▸ Work instructions: Once you reach the line containing "else if !acceptedOn" in the data below, restate each line word for word up to and including the one containing "def scratchCheck (s".

▸ Input data:
-- ==== Sys2Proof/Machine/LoadStore.lean ====
section
/-! DEFINITION. Loads, stores, scratchpad, FIFO banks, bank modes and `WAITC` (R158 to R176), and the
events of the access queue, the directory, the Assay units and the banks (R160, R168, R185 to R191). -/

namespace Sys2Proof.Machine

/-! ## Addresses and translation -/

/-- The effective address (R164). -/
def effAddr (cx : Ctx) (s : State) : DWord := BitVec.ofNat 64 (cx.a s) + cx.o.imm.signExtend 64

/-- The scratchpad offset (R167). -/
def effOff (cx : Ctx) (s : State) : Nat := (cx.a s + cx.o.imm.toNat) % 2 ^ 32

/-- A data access translates its address (R164, R330), and goes on with the leaf. -/
def translated (s : State) (t : Tid) (va : DWord) (k : Leaf → State → State) : State :=
  if !canonical va then takeTrap s t { code := .pageFault, addr := va }
  else match tlbLookup (getCore s (threadCore s t)).tlb (threadPasid s t) va with
    | some l => k l s
    | none =>
      if (getThread s t).walkFails.contains (vpn64 va) then
        takeTrap (modThread s t fun th => { th with walkFails := [] }) t { code := .pageFault, addr := va }
      else if fetchStopped s t then parkRetry s t .dying
      else missPark s t va

/-! ## Issue of a memory access -/

/-- The access needs R, and needs W (R164, R203, R212). -/
def MemOp.needsR : MemOp → Bool
  | .store _ => false
  | .load _ | .atom _ _ _ _ | .cas _ _ | .axadd _ _ | .axrd _ | .amaxi _ | .ldrsv | .stcnd _ => true

def MemOp.needsW : MemOp → Bool
  | .load _ => false
  | .axrd clr => clr
  | .store _ | .atom _ _ _ _ | .cas _ _ | .axadd _ _ | .amaxi _ | .ldrsv | .stcnd _ => true

/-- An integer type of 32 or 64 bits. -/
def atomicInt (ty : Ty) : Bool := [Ty.i32, .n32, .i64, .n64].contains ty

/-- The access is a load or a store, not an atomic. -/
def MemOp.plain : MemOp → Bool
  | .load _ | .store _ => true
  | .atom _ _ _ _ | .cas _ _ | .axadd _ _ | .axrd _ | .amaxi _ | .ldrsv | .stcnd _ => false

/-- Accepted on an X page, Table 9-4 (R205). -/
def MemOp.onX : MemOp → Bool
  | .load _ | .store _ | .cas _ _ => true
  | .atom op ty _ _ => (op = .add || op = .swap) && atomicInt ty
  | .axadd _ _ | .axrd _ | .amaxi _ | .ldrsv | .stcnd _ => false

/-- One of the reservation pair. -/
def MemOp.pair : MemOp → Bool
  | .ldrsv | .stcnd _ => true
  | .load _ | .store _ | .atom _ _ _ _ | .cas _ _ | .axadd _ _ | .axrd _ | .amaxi _ => false

/-- Accepted for the page (R204, R205, R212). -/
def acceptedOn (op : MemOp) (l : Leaf) : Bool :=
  match l.ty with
  | .n => !(op.pair && l.bias)
  | .d => op.plain
  | .x => op.onX

/-- The strict access becomes the thread's outstanding one (R160). -/
def beginStrict (s : State) (t : Tid) (a : Access) (l : Option Leaf) (p : Place) : State :=
  let n := (getCore s (threadCore s t)).packs
  park (modThread s t fun th => { th with strict := some { acc := a, place := p, pack := n, leaf := l } }) t .strict

/-- A count of the thread: 0 LD, 1 ST, 2 CP, 3 MX (R70). -/
def countOf (th : Thread) : Nat → Nat
  | 0 => th.cntLd
  | 1 => th.cntSt
  | 2 => th.cntCp
  | _ => th.cntMx

/-- An overlapped access enters the core's queue and is counted (R159, R187, R204). -/
def enqueue (s : State) (t : Tid) (a : Access) : State :=
  let s := modThread s t fun th =>
    if a.op.returns then { th with cntLd := th.cntLd + 1 } else { th with cntSt := th.cntSt + 1 }
  advance (modCore s (threadCore s t) fun c => { c with queue := c.queue ++ [{ tid := t, acc := a }] }) t

/-- The destination is a group scalar or a shape register (R158). -/
def groupDest (d : Dest) : Bool :=
  match d with
  | .reg c _ => 256 ≤ c
  | .shape _ => true
  | .none | .pred _ => false

/-- A load into a group scalar, and `SHLD` and `SHST`, are strict on every class (R158, R274). -/
def strictAlways (a : Access) : Bool :=
  match a.op with
  | .load _ => groupDest a.dst
  | .store _ => a.size = 64
  | .atom _ _ _ _ | .cas _ _ | .axadd _ _ | .axrd _ | .amaxi _ | .ldrsv | .stcnd _ => false

/-- An access to an N page goes its way (R158, R184, R204). An overlapped access whose count would pass
255 parks before it issues (R70). -/
def issueN (s : State) (t : Tid) (a : Access) (l : Leaf) : State :=
  match assayRoute s t a l.forceS (strictAlways a) with
  | (.queue, r) =>
    let which := if a.op.returns then 0 else 1
    if 255 ≤ countOf (getThread s t) which then parkRetry s t (.count which) else enqueue r t a
  | (.home, r) => homeRequest (beginStrict r t a (some l) .home) t
  | (.core, r) => beginStrict r t a (some l) (if laneBehind r t a then .turn else .ready)
  | (.held, r) => beginStrict r t a (some l) (.held (granuleOf a.pa))
  | (.away, r) => beginStrict r t a (some l) (.departing (pageNo a.pa))
  | (.host, r) => beginStrict r t a (some l) .ready

/-- A memory access once its address is translated: permissions, acceptance, range locks, and the way of
its page type, Table 6-1 (R160, R164, R203). -/
def issueLeaf (t : Tid) (op : MemOp) (va : DWord) (size : Nat) (dst : Dest) (l : Leaf) (s : State) :
    State :=
  let a : Access := { op := op, va := va, pa := l.pa va, size := size, dst := dst, host := l.bias }
  if (op.needsR && !l.r) || (op.needsW && !l.w) then takeTrap s t { code := .pagePerm, addr := va }
  else if !acceptedOn op l then takeTrap s t { code := .atomicUnsupported, addr := va }
  else if lockHit s (some (threadCore s t)) a.pa size op.storesLock then
    takeTrap s t { code := .rangeLock, addr := va }
  else match l.ty with
    | .d =>
      if 0 < (getThread s t).cntLd + (getThread s t).cntSt then parkRetry s t .drained
      else beginStrict s t a (some l) .ready
    | .x =>
      match op with
      | .store _ => beginStrict s t a (some l) .ready
      | _ => beginStrict s t a (some l) .link
    | .n => issueN s t a l

/-- A memory access by virtual address (R164, R203). -/
def issueAccess (s : State) (t : Tid) (op : MemOp) (va : DWord) (size : Nat) (dst : Dest) : State :=
  if va.toNat % size ≠ 0 then takeTrap s t { code := .misalign, addr := va }
  else translated s t va (issueLeaf t op va size dst)

/-- `LD` (R164). -/
def execLd (o : Ops) (s : State) : Host.Outcome State Fault Refusal :=
  issue (.ld o) (fun cx s =>
    issueAccess s cx.t (.load cx.o.ty) (effAddr cx s) (tyBytes cx.o.ty) cx.dst) s

/-- Bytes of a value operand. -/
def valueBytes (cx : Ctx) (v : Nat) : List Byte := bytesLE (tyBytes cx.o.ty) v

/-- `ST` (R164). -/
def execSt (o : Ops) (s : State) : Host.Outcome State Fault Refusal :=
  issue (.st o) (fun cx s =>
    issueAccess s cx.t (.store (valueBytes cx (cx.b s))) (effAddr cx s) (tyBytes cx.o.ty) .none) s

/-- `PREF` has no architectural effect (R165). The faults that any instruction's operands raise before its effect,
INDEX_BOUND and POISON of its address, it raises too (DESIGN CHOICE, log 65). -/
def execPref (o : Ops) (s : State) : Host.Outcome State Fault Refusal :=
  issue (.pref o) (fun cx s => advance s cx.t) s

/-! ## Scratchpad -/

/-- Checks of a scratchpad access (R167). -/
def scratchCheck (s : State) (t : Tid) (op : MemOp) (off size : Nat) : Option Code :=
  let gang := (threadGroup s t).gang
  if off % size ≠ 0 then some .misalign
  else if (getGang s gang).nbanks * bankBytes < off + size then some .scratchBound
  else if !(getBank s gang (off / bankBytes)).isScratch then some .bankMode
  else if scratchHit s gang off size op.storesLock then some .rangeLock
  else none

▸ Output:
  else if !acceptedOn op l then takeTrap s t { code := .atomicUnsupported, addr := va }
  else if lockHit s (some (threadCore s t)) a.pa size op.storesLock then
    takeTrap s t { code := .rangeLock, addr := va }
  else match l.ty with
    | .d =>
      if 0 < (getThread s t).cntLd + (getThread s t).cntSt then parkRetry s t .drained
      else beginStrict s t a (some l) .ready
    | .x =>
      match op with
      | .store _ => beginStrict s t a (some l) .ready
      | _ => beginStrict s t a (some l) .link
    | .n => issueN s t a l

/-- A memory access by virtual address (R164, R203). -/
def issueAccess (s : State) (t : Tid) (op : MemOp) (va : DWord) (size : Nat) (dst : Dest) : State :=
  if va.toNat % size ≠ 0 then takeTrap s t { code := .misalign, addr := va }
  else translated s t va (issueLeaf t op va size dst)

/-- `LD` (R164). -/
def execLd (o : Ops) (s : State) : Host.Outcome State Fault Refusal :=
  issue (.ld o) (fun cx s =>
    issueAccess s cx.t (.load cx.o.ty) (effAddr cx s) (tyBytes cx.o.ty) cx.dst) s

/-- Bytes of a value operand. -/
def valueBytes (cx : Ctx) (v : Nat) : List Byte := bytesLE (tyBytes cx.o.ty) v

/-- `ST` (R164). -/
def execSt (o : Ops) (s : State) : Host.Outcome State Fault Refusal :=
  issue (.st o) (fun cx s =>
    issueAccess s cx.t (.store (valueBytes cx (cx.b s))) (effAddr cx s) (tyBytes cx.o.ty) .none) s

/-- `PREF` has no architectural effect (R165). The faults that any instruction's operands raise before its effect,
INDEX_BOUND and POISON of its address, it raises too (DESIGN CHOICE, log 65). -/
def execPref (o : Ops) (s : State) : Host.Outcome State Fault Refusal :=
  issue (.pref o) (fun cx s => advance s cx.t) s

/-! ## Scratchpad -/

/-- Checks of a scratchpad access (R167). -/
def scratchCheck (s : State) (t : Tid) (op : MemOp) (off size : Nat) : Option Code :=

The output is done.